Experts say the al-Qaeda network in Southeast Asia has been weakened by the loss of so many of its leadership cadre.  The terrorist network no longer has the organizational clout it once had, but it continues to provide ideological direction to the young, radical elements in Muslim communities.

Analysts say al-Qaeda keeps the loyalty of several local and regional Islamist militant groups by providing them with finances, training and counseling in target selection.
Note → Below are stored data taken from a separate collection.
/-! ### openGrant -/
@[simp] theorem openGrant_ports (g : GrantKind) (k : ExKind) (u : Option UnitAddr) (f : CtlFrame) :
    (openGrant g k u f s).ports = s.ports := by
  simp only [openGrant]; (repeat' split) <;> simp
@[simp] theorem openGrant_port (g : GrantKind) (k : ExKind) (u : Option UnitAddr) (f : CtlFrame) (y : Port) :
    (openGrant g k u f s).port y = s.port y := by
  simp only [openGrant]; (repeat' split) <;> simp
@[simp] theorem openGrant_ctx (g : GrantKind) (k : ExKind) (u : Option UnitAddr) (f : CtlFrame) (w : UnitAddr) :
    (openGrant g k u f s).ctx w = s.ctx w := by
  simp only [openGrant]; (repeat' split) <;> simp
@[simp] theorem openGrant_selectQ (g : GrantKind) (k : ExKind) (u : Option UnitAddr) (f : CtlFrame) :
    (openGrant g k u f s).ctb.selectQ = s.ctb.selectQ := by
  simp only [openGrant]; (repeat' split) <;> simp
@[simp] theorem openGrant_stopQ (g : GrantKind) (k : ExKind) (u : Option UnitAddr) (f : CtlFrame) :
    (openGrant g k u f s).ctb.stopQ = s.ctb.stopQ := by
  simp only [openGrant]; (repeat' split) <;> simp
@[simp] theorem openGrant_queue (g : GrantKind) (k : ExKind) (u : Option UnitAddr) (f : CtlFrame) (y : Port) :
    (openGrant g k u f s).queue y = s.queue y := by
  simp only [openGrant]; (repeat' split) <;> simp
@[simp] theorem openGrant_seqNo (g : GrantKind) (k : ExKind) (u : Option UnitAddr) (f : CtlFrame) (y : Port) :
    (openGrant g k u f s).seqNo y = s.seqNo y := by
  simp only [openGrant]; (repeat' split) <;> simp
@[simp] theorem openGrant_heldList (g : GrantKind) (k : ExKind) (u : Option UnitAddr) (f : CtlFrame) (y : Port) :
    (openGrant g k u f s).heldList y = s.heldList y := by
  simp only [openGrant]; (repeat' split) <;> simp
@[simp] theorem openGrant_deferred (g : GrantKind) (k : ExKind) (u : Option UnitAddr) (f : CtlFrame) :
    (openGrant g k u f s).rcm.deferred = s.rcm.deferred := by
  simp only [openGrant]; (repeat' split) <;> simp
@[simp] theorem openGrant_page (g : GrantKind) (k : ExKind) (u : Option UnitAddr) (f : CtlFrame) (y : PageNo) :
    (openGrant g k u f s).page y = s.page y := by
  simp only [openGrant]; (repeat' split) <;> simp
@[simp] theorem openGrant_store (g : GrantKind) (k : ExKind) (u : Option UnitAddr) (f : CtlFrame) :
    (openGrant g k u f s).str.store = s.str.store := by
  simp only [openGrant]; (repeat' split) <;> simp
@[simp] theorem openGrant_dsc (g : GrantKind) (k : ExKind) (u : Option UnitAddr) (f : CtlFrame) :
    (openGrant g k u f s).dsc = s.dsc := by
  simp only [openGrant]; (repeat' split) <;> simp
@[simp] theorem openGrant_pending (g : GrantKind) (k : ExKind) (u : Option UnitAddr) (f : CtlFrame) :
    (openGrant g k u f s).pending = s.pending := by
  simp only [openGrant]; (repeat' split) <;> simp

/-! ### endExchange -/
@[simp] theorem endExchange_ports (e : Exchange) :
    (endExchange e s).ports = s.ports := by
  simp only [endExchange]; (repeat' split) <;> simp
@[simp] theorem endExchange_port (e : Exchange) (y : Port) :
    (endExchange e s).port y = s.port y := by
  simp only [endExchange]; (repeat' split) <;> simp
@[simp] theorem endExchange_selectQ (e : Exchange) :
    (endExchange e s).ctb.selectQ = s.ctb.selectQ := by
  simp only [endExchange]; (repeat' split) <;> simp
@[simp] theorem endExchange_queue (e : Exchange) (y : Port) :
    (endExchange e s).queue y = s.queue y := by
  simp only [endExchange]; (repeat' split) <;> simp
@[simp] theorem endExchange_seqNo (e : Exchange) (y : Port) :
    (endExchange e s).seqNo y = s.seqNo y := by
  simp only [endExchange]; (repeat' split) <;> simp
@[simp] theorem endExchange_heldList (e : Exchange) (y : Port) :
    (endExchange e s).heldList y = s.heldList y := by
  simp only [endExchange]; (repeat' split) <;> simp
@[simp] theorem endExchange_deferred (e : Exchange) :
    (endExchange e s).rcm.deferred = s.rcm.deferred := by
  simp only [endExchange]; (repeat' split) <;> simp
@[simp] theorem endExchange_page (e : Exchange) (y : PageNo) :
    (endExchange e s).page y = s.page y := by
  simp only [endExchange]; (repeat' split) <;> simp
@[simp] theorem endExchange_store (e : Exchange) :
    (endExchange e s).str.store = s.str.store := by
  simp only [endExchange]; (repeat' split) <;> simp
@[simp] theorem endExchange_dsc (e : Exchange) :
    (endExchange e s).dsc = s.dsc := by
  simp only [endExchange]; (repeat' split) <;> simp
@[simp] theorem endExchange_pending (e : Exchange) :
    (endExchange e s).pending = s.pending := by
  simp only [endExchange]; (repeat' split) <;> simp

/-! ### sendAbandon -/
@[simp] theorem sendAbandon_ports (e : Exchange) (u : UnitAddr) (x : Option Answer) :
    (sendAbandon e u x s).ports = s.ports := by
  simp only [sendAbandon]; (repeat' split) <;> simp
@[simp] theorem sendAbandon_port (e : Exchange) (u : UnitAddr) (x : Option Answer) (y : Port) :
    (sendAbandon e u x s).port y = s.port y := by
  simp only [sendAbandon]; (repeat' split) <;> simp
@[simp] theorem sendAbandon_ctx (e : Exchange) (u : UnitAddr) (x : Option Answer) (w : UnitAddr) :
    (sendAbandon e u x s).ctx w = s.ctx w := by
  simp only [sendAbandon]; (repeat' split) <;> simp
@[simp] theorem sendAbandon_selectQ (e : Exchange) (u : UnitAddr) (x : Option Answer) :
    (sendAbandon e u x s).ctb.selectQ = s.ctb.selectQ := by
  simp only [sendAbandon]; (repeat' split) <;> simp
@[simp] theorem sendAbandon_stopQ (e : Exchange) (u : UnitAddr) (x : Option Answer) :
    (sendAbandon e u x s).ctb.stopQ = s.ctb.stopQ := by
  simp only [sendAbandon]; (repeat' split) <;> simp
@[simp] theorem sendAbandon_queue (e : Exchange) (u : UnitAddr) (x : Option Answer) (y : Port) :
    (sendAbandon e u x s).queue y = s.queue y := by
  simp only [sendAbandon]; (repeat' split) <;> simp
@[simp] theorem sendAbandon_seqNo (e : Exchange) (u : UnitAddr) (x : Option Answer) (y : Port) :
    (sendAbandon e u x s).seqNo y = s.seqNo y := by
  simp only [sendAbandon]; (repeat' split) <;> simp
@[simp] theorem sendAbandon_heldList (e : Exchange) (u : UnitAddr) (x : Option Answer) (y : Port) :
    (sendAbandon e u x s).heldList y = s.heldList y := by
  simp only [sendAbandon]; (repeat' split) <;> simp
@[simp] theorem sendAbandon_deferred (e : Exchange) (u : UnitAddr) (x : Option Answer) :
    (sendAbandon e u x s).rcm.deferred = s.rcm.deferred := by
  simp only [sendAbandon]; (repeat' split) <;> simp
@[simp] theorem sendAbandon_page (e : Exchange) (u : UnitAddr) (x : Option Answer) (y : PageNo) :
    (sendAbandon e u x s).page y = s.page y := by
  simp only [sendAbandon]; (repeat' split) <;> simp
@[simp] theorem sendAbandon_store (e : Exchange) (u : UnitAddr) (x : Option Answer) :
    (sendAbandon e u x s).str.store = s.str.store := by
  simp only [sendAbandon]; (repeat' split) <;> simp
@[simp] theorem sendAbandon_dsc (e : Exchange) (u : UnitAddr) (x : Option Answer) :
    (sendAbandon e u x s).dsc = s.dsc := by
  simp only [sendAbandon]; (repeat' split) <;> simp
@[simp] theorem sendAbandon_pending (e : Exchange) (u : UnitAddr) (x : Option Answer) :
    (sendAbandon e u x s).pending = s.pending := by
  simp only [sendAbandon]; (repeat' split) <;> simp

/-! ### failExchange -/
@[simp] theorem failExchange_ports (e : Exchange) (u : UnitAddr) (x : Cond) (r : Option Answer) :
    (failExchange e u x r s).ports = s.ports := by
  simp only [failExchange]; (repeat' split) <;> simp
@[simp] theorem failExchange_port (e : Exchange) (u : UnitAddr) (x : Cond) (r : Option Answer) (y : Port) :
    (failExchange e u x r s).port y = s.port y := by
  simp only [failExchange]; (repeat' split) <;> simp
@[simp] theorem failExchange_deferred (e : Exchange) (u : UnitAddr) (x : Cond) (r : Option Answer) :
    (failExchange e u x r s).rcm.deferred = s.rcm.deferred := by
  simp only [failExchange]; (repeat' split) <;> simp
@[simp] theorem failExchange_store (e : Exchange) (u : UnitAddr) (x : Cond) (r : Option Answer) :
    (failExchange e u x r s).str.store = s.str.store := by
  simp only [failExchange]; (repeat' split) <;> simp
@[simp] theorem failExchange_dsc (e : Exchange) (u : UnitAddr) (x : Cond) (r : Option Answer) :
    (failExchange e u x r s).dsc = s.dsc := by
  simp only [failExchange]; (repeat' split) <;> simp
@[simp] theorem failExchange_pending (e : Exchange) (u : UnitAddr) (x : Cond) (r : Option Answer) :
    (failExchange e u x r s).pending = s.pending := by
  simp only [failExchange]; (repeat' split) <;> simp

/-! ### tryAgain -/
@[simp] theorem tryAgain_ports (e : Exchange) :
    (tryAgain e s).ports = s.ports := by
  simp only [tryAgain]; (repeat' split) <;> simp
@[simp] theorem tryAgain_port (e : Exchange) (y : Port) :
    (tryAgain e s).port y = s.port y := by
  simp only [tryAgain]; (repeat' split) <;> simp
@[simp] theorem tryAgain_ctx (e : Exchange) (w : UnitAddr) :
    (tryAgain e s).ctx w = s.ctx w := by
  simp only [tryAgain]; (repeat' split) <;> simp
@[simp] theorem tryAgain_selectQ (e : Exchange) :
    (tryAgain e s).ctb.selectQ = s.ctb.selectQ := by
  simp only [tryAgain]; (repeat' split) <;> simp
@[simp] theorem tryAgain_stopQ (e : Exchange) :
    (tryAgain e s).ctb.stopQ = s.ctb.stopQ := by
  simp only [tryAgain]; (repeat' split) <;> simp
@[simp] theorem tryAgain_queue (e : Exchange) (y : Port) :
    (tryAgain e s).queue y = s.queue y := by
  simp only [tryAgain]; (repeat' split) <;> simp
@[simp] theorem tryAgain_seqNo (e : Exchange) (y : Port) :
    (tryAgain e s).seqNo y = s.seqNo y := by
  simp only [tryAgain]; (repeat' split) <;> simp
@[simp] theorem tryAgain_heldList (e : Exchange) (y : Port) :
    (tryAgain e s).heldList y = s.heldList y := by
  simp only [tryAgain]; (repeat' split) <;> simp
@[simp] theorem tryAgain_deferred (e : Exchange) :
    (tryAgain e s).rcm.deferred = s.rcm.deferred := by
  simp only [tryAgain]; (repeat' split) <;> simp
@[simp] theorem tryAgain_page (e : Exchange) (y : PageNo) :
    (tryAgain e s).page y = s.page y := by
  simp only [tryAgain]; (repeat' split) <;> simp
@[simp] theorem tryAgain_store (e : Exchange) :
    (tryAgain e s).str.store = s.str.store := by
  simp only [tryAgain]; (repeat' split) <;> simp
@[simp] theorem tryAgain_dsc (e : Exchange) :
    (tryAgain e s).dsc = s.dsc := by
  simp only [tryAgain]; (repeat' split) <;> simp
@[simp] theorem tryAgain_pending (e : Exchange) :
    (tryAgain e s).pending = s.pending := by
  simp only [tryAgain]; (repeat' split) <;> simp

/-! ### beginLinkReset -/
@[simp] theorem beginLinkReset_ports :
    (beginLinkReset s).ports = s.ports := by
  simp only [beginLinkReset]; (repeat' split) <;> simp
@[simp] theorem beginLinkReset_port (y : Port) :
    (beginLinkReset s).port y = s.port y := by
  simp only [beginLinkReset]; (repeat' split) <;> simp
@[simp] theorem beginLinkReset_ctx (w : UnitAddr) :
    (beginLinkReset s).ctx w = s.ctx w := by
  simp only [beginLinkReset]; (repeat' split) <;> simp
@[simp] theorem beginLinkReset_selectQ :
    (beginLinkReset s).ctb.selectQ = s.ctb.selectQ := by
  simp only [beginLinkReset]; (repeat' split) <;> simp
@[simp] theorem beginLinkReset_stopQ :
    (beginLinkReset s).ctb.stopQ = s.ctb.stopQ := by
  simp only [beginLinkReset]; (repeat' split) <;> simp
@[simp] theorem beginLinkReset_queue (y : Port) :
    (beginLinkReset s).queue y = s.queue y := by
  simp only [beginLinkReset]; (repeat' split) <;> simp
@[simp] theorem beginLinkReset_seqNo (y : Port) :
    (beginLinkReset s).seqNo y = s.seqNo y := by
  simp only [beginLinkReset]; (repeat' split) <;> simp
@[simp] theorem beginLinkReset_heldList (y : Port) :
    (beginLinkReset s).heldList y = s.heldList y := by
  simp only [beginLinkReset]; (repeat' split) <;> simp
@[simp] theorem beginLinkReset_deferred :
    (beginLinkReset s).rcm.deferred = s.rcm.deferred := by
  simp only [beginLinkReset]; (repeat' split) <;> simp
@[simp] theorem beginLinkReset_page (y : PageNo) :
    (beginLinkReset s).page y = s.page y := by
  simp only [beginLinkReset]; (repeat' split) <;> simp
@[simp] theorem beginLinkReset_store :
    (beginLinkReset s).str.store = s.str.store := by
  simp only [beginLinkReset]; (repeat' split) <;> simp
@[simp] theorem beginLinkReset_dsc :
    (beginLinkReset s).dsc = s.dsc := by
  simp only [beginLinkReset]; (repeat' split) <;> simp
@[simp] theorem beginLinkReset_pending :
    (beginLinkReset s).pending = s.pending := by
  simp only [beginLinkReset]; (repeat' split) <;> simp

end Sys2Proof.Laws
end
But its support is more diverse now than it has been.  It has regional affiliations with the Moro Islamic Liberation Front (MILF) and the Abu Sayyaf Group in the Philippines; Jemmah Islamiyah and Lashkar Jundullah in Indonesia; Kumpulan Mujahidin in Malaysia; and Jemmah Salafiyah in Thailand.  No affiliation appears to be preeminent, and ties with local groups often wax and wane. 

In the Philippines, even without any known al-Qaeda affiliation, a relatively new Muslim militant group has risen to prominence.  Many analysts think that it poses a major security threat to the island nation.  The Rajah Solaiman Movement (RSM) is comprised of Filipinos who worked in the Middle East and later converted to Islam.  The group has known links to Jemaah Islamiyah and adds a new element to the diverse landscape of terror groups.

RSM emerged in 2002 from a loose association of converts who call themselves Balik-Islam -- literally, return to Islam.  Concentrated in Manila and northern Luzon, many of its members converted to Islam while employed as overseas workers in Saudi Arabia and other Gulf countries.

The group has been charged with plotting to bomb high-profile targets, including the U.S. Embassy, and of assisting Abu Sayyaf and Jemaah Islamiyah.  A recent report points out that both JI and Abu Sayyaf are trying to boost their ties with RSM after MILF moved to sever relationships with foreign militants and begin peace talks with the government.  This adds still another wrinkle to the shifting picture of terrorism in the Philippines.

The militant converts also benefit from a wider network of support, including experienced left-wing activists who have moved to the Balik-Islam cause since the splintering of the Philippines’ Communist Party in the early 1990s.  Although the activists do not share RSM’s agenda, they see opportunities for organizing based around perceived injustices of Manila’s urban counter-terror campaign.

The threat of terrorism remains significant in the Philippines and throughout Southeast Asia.  Today, al-Qaeda is less centralized than it was, but the roster of assorted terror groups continues to present a more diffused and thereby greater danger.  Each group may have its own specific goal or aim, but together they share the common rallying call that Islam is under attack by the West, and Muslims must protect their faith and culture.

Governments throughout the region must enlist the support of educational and religious institutions and other influential leaders to build a norm and an ethic against the use and misuse of religion for political purposes.  As the terrorism scene in Southeast Asia becomes more diverse and diffused, it is imperative for local governments to adopt policies that attack the causes that make terrorism possible.